### [Data for the task]
-- ==== Sys2Proof/Laws/KeptHostAccess.lean ====
section
/-!
SUPPORT. What the operations of Machine/HostAccess.lean keep.
-/

namespace Sys2Proof.Machine

open Sys2Proof

theorem kept_doorbellRejected {q₀ : List Instr} {f₀ : Fuses} {T₀ : Prop} {s : State}
    (h_s : Kept q₀ f₀ T₀ s) : Kept q₀ f₀ T₀ (doorbellRejected s) := by
  unfold doorbellRejected
  repeat' first
    | (with_reducible apply Kept.upd; with_reducible assumption)

theorem kept_ringQueue {q₀ : List Instr} {f₀ : Fuses} {T₀ : Prop} {s : State} {n : Nat} {q : Queue} {val : Word}
    (h_s : Kept q₀ f₀ T₀ s) : Kept q₀ f₀ T₀ (ringQueue s n q val) := by
  unfold ringQueue
  repeat' first
    | (with_reducible apply Kept.upd; first | with_reducible assumption | with_reducible apply kept_modCtx | with_reducible apply kept_modQueue)

theorem kept_doorbellWord {q₀ : List Instr} {f₀ : Fuses} {T₀ : Prop} {s : State} {page : Nat} {slot : Nat} {val : Word}
    (h_s : Kept q₀ f₀ T₀ s) : Kept q₀ f₀ T₀ (doorbellWord s page slot val) := by
  unfold doorbellWord
  repeat' first
    | (with_reducible apply Kept.upd; first | with_reducible assumption | with_reducible apply kept_doorbellRejected | with_reducible apply kept_ringQueue)
    | split

theorem kept_rangeLookup {q₀ : List Instr} {f₀ : Fuses} {T₀ : Prop} {s : State} {off : Nat}
    (h_s : Kept q₀ f₀ T₀ s) : Kept q₀ f₀ T₀ (rangeLookup s off).1 := by
  unfold rangeLookup
  repeat' first
    | (with_reducible apply Kept.upd; with_reducible assumption)
    | split
    | dsimp only

theorem kept_bar4Refused {q₀ : List Instr} {f₀ : Fuses} {T₀ : Prop} {s : State} {t : Tlp}
    (h_s : Kept q₀ f₀ T₀ s) : Kept q₀ f₀ T₀ (bar4Refused s t) := by
  unfold bar4Refused
  repeat' first
    | (with_reducible apply Kept.upd; first | with_reducible assumption | with_reducible apply kept_aer)

theorem kept_urCompletion {q₀ : List Instr} {f₀ : Fuses} {T₀ : Prop} {s : State}
    (h_s : Kept q₀ f₀ T₀ s) : Kept q₀ f₀ T₀ (urCompletion s) := by
  unfold urCompletion
  repeat' first
    | (with_reducible apply Kept.upd; first | with_reducible assumption | with_reducible apply kept_emit)

theorem kept_bar4Read {q₀ : List Instr} {f₀ : Fuses} {T₀ : Prop} {s : State} {env : Env} {off : Nat} {len : Nat}
    (h_s : Kept q₀ f₀ T₀ s) : Kept q₀ f₀ T₀ (bar4Read s env off len) := by
  unfold bar4Read
  repeat' first
    | (with_reducible apply Kept.upd; first | with_reducible assumption | with_reducible apply kept_emit | with_reducible apply kept_readPa | with_reducible apply kept_rangeLookup | with_reducible apply kept_bar4Refused | with_reducible apply kept_urCompletion | (with_reducible apply Kept.fst; assumption))
    | split

theorem kept_poisonGranules {q₀ : List Instr} {f₀ : Fuses} {T₀ : Prop} {gs : List Nat} {s : State}
    (h_s : Kept q₀ f₀ T₀ s) : Kept q₀ f₀ T₀ (poisonGranules gs s) := by
  unfold poisonGranules
  repeat' first
    | intro _
    | (with_reducible apply Kept.upd; first | with_reducible assumption | with_reducible apply kept_poisonedPage | with_reducible apply kept_setPoison | with_reducible apply Kept.foldl)
    | split

theorem kept_bar4Write {q₀ : List Instr} {f₀ : Fuses} {T₀ : Prop} {s : State} {env : Env} {off : Nat} {data : List Byte} {poisoned : Bool}
    (h_s : Kept q₀ f₀ T₀ s) : Kept q₀ f₀ T₀ (bar4Write s env off data poisoned) := by
  unfold bar4Write
  repeat' first
    | (with_reducible apply Kept.upd; first | with_reducible assumption | with_reducible apply kept_aer | with_reducible apply kept_elog | with_reducible apply kept_writePa | with_reducible apply kept_testFences | with_reducible apply kept_rangeLookup | with_reducible apply kept_bar4Refused | with_reducible apply kept_poisonGranules | (with_reducible apply Kept.fst; assumption))
    | split
    | dsimp only

theorem kept_atomRefused {q₀ : List Instr} {f₀ : Fuses} {T₀ : Prop} {s : State} {off : Nat} {size : Nat}
    (h_s : Kept q₀ f₀ T₀ s) : Kept q₀ f₀ T₀ (atomRefused s off size) := by
  unfold atomRefused
  repeat' first
    | (with_reducible apply Kept.upd; first | with_reducible assumption | with_reducible apply kept_aer | with_reducible apply kept_urCompletion)

theorem kept_hostAtomic {q₀ : List Instr} {f₀ : Fuses} {T₀ : Prop} {s : State} {env : Env} {pa : Nat} {f : Nat → Nat}
    (h_s : Kept q₀ f₀ T₀ s) : Kept q₀ f₀ T₀ (hostAtomic s env pa f) := by
  unfold hostAtomic
  repeat' first
    | (with_reducible apply Kept.upd; first | with_reducible assumption | with_reducible apply kept_emit | with_reducible apply kept_readPa | with_reducible apply kept_putLong | (with_reducible apply Kept.fst; assumption))
    | split

theorem kept_atomicOp {q₀ : List Instr} {f₀ : Fuses} {T₀ : Prop} {s : State} {env : Env} {off : Nat} {size : Nat} {f : Nat → Nat}
    (h_s : Kept q₀ f₀ T₀ s) : Kept q₀ f₀ T₀ (atomicOp s env off size f) := by
  unfold atomicOp
  repeat' first
    | (with_reducible apply Kept.upd; first | with_reducible assumption | with_reducible apply kept_notUp | with_reducible apply kept_rangeLookup | with_reducible apply kept_atomRefused | with_reducible apply kept_hostAtomic | (with_reducible apply Kept.fst; assumption))
    | split

theorem kept_cfgWrite {q₀ : List Instr} {f₀ : Fuses} {T₀ : Prop} {s : State} {r : CfgReg} {v : Word}
    (h_s : Kept q₀ f₀ T₀ s) : Kept q₀ f₀ T₀ (cfgWrite s r v) := by
  unfold cfgWrite
  repeat' first
    | (with_reducible apply Kept.upd; first | with_reducible assumption | with_reducible apply kept_sendAllPending)
    | split

end Sys2Proof.Machine
end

### [Task objective]
The task requires an exact copy of all the lines above.

### [Written response]
-- ==== Sys2Proof/Laws/KeptHostAccess.lean ====
section
/-!
SUPPORT. What the operations of Machine/HostAccess.lean keep.
-/

namespace Sys2Proof.Machine

open Sys2Proof

theorem kept_doorbellRejected {q₀ : List Instr} {f₀ : Fuses} {T₀ : Prop} {s : State}
    (h_s : Kept q₀ f₀ T₀ s) : Kept q₀ f₀ T₀ (doorbellRejected s) := by
  unfold doorbellRejected
  repeat' first
    | (with_reducible apply Kept.upd; with_reducible assumption)

theorem kept_ringQueue {q₀ : List Instr} {f₀ : Fuses} {T₀ : Prop} {s : State} {n : Nat} {q : Queue} {val : Word}
    (h_s : Kept q₀ f₀ T₀ s) : Kept q₀ f₀ T₀ (ringQueue s n q val) := by
  unfold ringQueue
  repeat' first
    | (with_reducible apply Kept.upd; first | with_reducible assumption | with_reducible apply kept_modCtx | with_reducible apply kept_modQueue)

theorem kept_doorbellWord {q₀ : List Instr} {f₀ : Fuses} {T₀ : Prop} {s : State} {page : Nat} {slot : Nat} {val : Word}
    (h_s : Kept q₀ f₀ T₀ s) : Kept q₀ f₀ T₀ (doorbellWord s page slot val) := by
  unfold doorbellWord
  repeat' first
    | (with_reducible apply Kept.upd; first | with_reducible assumption | with_reducible apply kept_doorbellRejected | with_reducible apply kept_ringQueue)
    | split

theorem kept_rangeLookup {q₀ : List Instr} {f₀ : Fuses} {T₀ : Prop} {s : State} {off : Nat}
    (h_s : Kept q₀ f₀ T₀ s) : Kept q₀ f₀ T₀ (rangeLookup s off).1 := by
  unfold rangeLookup
  repeat' first
    | (with_reducible apply Kept.upd; with_reducible assumption)
    | split
    | dsimp only

theorem kept_bar4Refused {q₀ : List Instr} {f₀ : Fuses} {T₀ : Prop} {s : State} {t : Tlp}
    (h_s : Kept q₀ f₀ T₀ s) : Kept q₀ f₀ T₀ (bar4Refused s t) := by
  unfold bar4Refused
  repeat' first
    | (with_reducible apply Kept.upd; first | with_reducible assumption | with_reducible apply kept_aer)

theorem kept_urCompletion {q₀ : List Instr} {f₀ : Fuses} {T₀ : Prop} {s : State}
    (h_s : Kept q₀ f₀ T₀ s) : Kept q₀ f₀ T₀ (urCompletion s) := by
  unfold urCompletion
  repeat' first
    | (with_reducible apply Kept.upd; first | with_reducible assumption | with_reducible apply kept_emit)

theorem kept_bar4Read {q₀ : List Instr} {f₀ : Fuses} {T₀ : Prop} {s : State} {env : Env} {off : Nat} {len : Nat}
    (h_s : Kept q₀ f₀ T₀ s) : Kept q₀ f₀ T₀ (bar4Read s env off len) := by
  unfold bar4Read
  repeat' first
    | (with_reducible apply Kept.upd; first | with_reducible assumption | with_reducible apply kept_emit | with_reducible apply kept_readPa | with_reducible apply kept_rangeLookup | with_reducible apply kept_bar4Refused | with_reducible apply kept_urCompletion | (with_reducible apply Kept.fst; assumption))
    | split

theorem kept_poisonGranules {q₀ : List Instr} {f₀ : Fuses} {T₀ : Prop} {gs : List Nat} {s : State}
    (h_s : Kept q₀ f₀ T₀ s) : Kept q₀ f₀ T₀ (poisonGranules gs s) := by
  unfold poisonGranules
  repeat' first
    | intro _
    | (with_reducible apply Kept.upd; first | with_reducible assumption | with_reducible apply kept_poisonedPage | with_reducible apply kept_setPoison | with_reducible apply Kept.foldl)
    | split

theorem kept_bar4Write {q₀ : List Instr} {f₀ : Fuses} {T₀ : Prop} {s : State} {env : Env} {off : Nat} {data : List Byte} {poisoned : Bool}
    (h_s : Kept q₀ f₀ T₀ s) : Kept q₀ f₀ T₀ (bar4Write s env off data poisoned) := by
  unfold bar4Write
  repeat' first
    | (with_reducible apply Kept.upd; first | with_reducible assumption | with_reducible apply kept_aer | with_reducible apply kept_elog | with_reducible apply kept_writePa | with_reducible apply kept_testFences | with_reducible apply kept_rangeLookup | with_reducible apply kept_bar4Refused | with_reducible apply kept_poisonGranules | (with_reducible apply Kept.fst; assumption))
    | split
    | dsimp only

theorem kept_atomRefused {q₀ : List Instr} {f₀ : Fuses} {T₀ : Prop} {s : State} {off : Nat} {size : Nat}
    (h_s : Kept q₀ f₀ T₀ s) : Kept q₀ f₀ T₀ (atomRefused s off size) := by
  unfold atomRefused
  repeat' first
    | (with_reducible apply Kept.upd; first | with_reducible assumption | with_reducible apply kept_aer | with_reducible apply kept_urCompletion)

theorem kept_hostAtomic {q₀ : List Instr} {f₀ : Fuses} {T₀ : Prop} {s : State} {env : Env} {pa : Nat} {f : Nat → Nat}
    (h_s : Kept q₀ f₀ T₀ s) : Kept q₀ f₀ T₀ (hostAtomic s env pa f) := by
  unfold hostAtomic
  repeat' first
    | (with_reducible apply Kept.upd; first | with_reducible assumption | with_reducible apply kept_emit | with_reducible apply kept_readPa | with_reducible apply kept_putLong | (with_reducible apply Kept.fst; assumption))
    | split

theorem kept_atomicOp {q₀ : List Instr} {f₀ : Fuses} {T₀ : Prop} {s : State} {env : Env} {off : Nat} {size : Nat} {f : Nat → Nat}
    (h_s : Kept q₀ f₀ T₀ s) : Kept q₀ f₀ T₀ (atomicOp s env off size f) := by
  unfold atomicOp
  repeat' first
    | (with_reducible apply Kept.upd; first | with_reducible assumption | with_reducible apply kept_notUp | with_reducible apply kept_rangeLookup | with_reducible apply kept_atomRefused | with_reducible apply kept_hostAtomic | (with_reducible apply Kept.fst; assumption))
    | split

theorem kept_cfgWrite {q₀ : List Instr} {f₀ : Fuses} {T₀ : Prop} {s : State} {r : CfgReg} {v : Word}
    (h_s : Kept q₀ f₀ T₀ s) : Kept q₀ f₀ T₀ (cfgWrite s r v) := by
  unfold cfgWrite
  repeat' first
    | (with_reducible apply Kept.upd; first | with_reducible assumption | with_reducible apply kept_sendAllPending)
    | split

end Sys2Proof.Machine
end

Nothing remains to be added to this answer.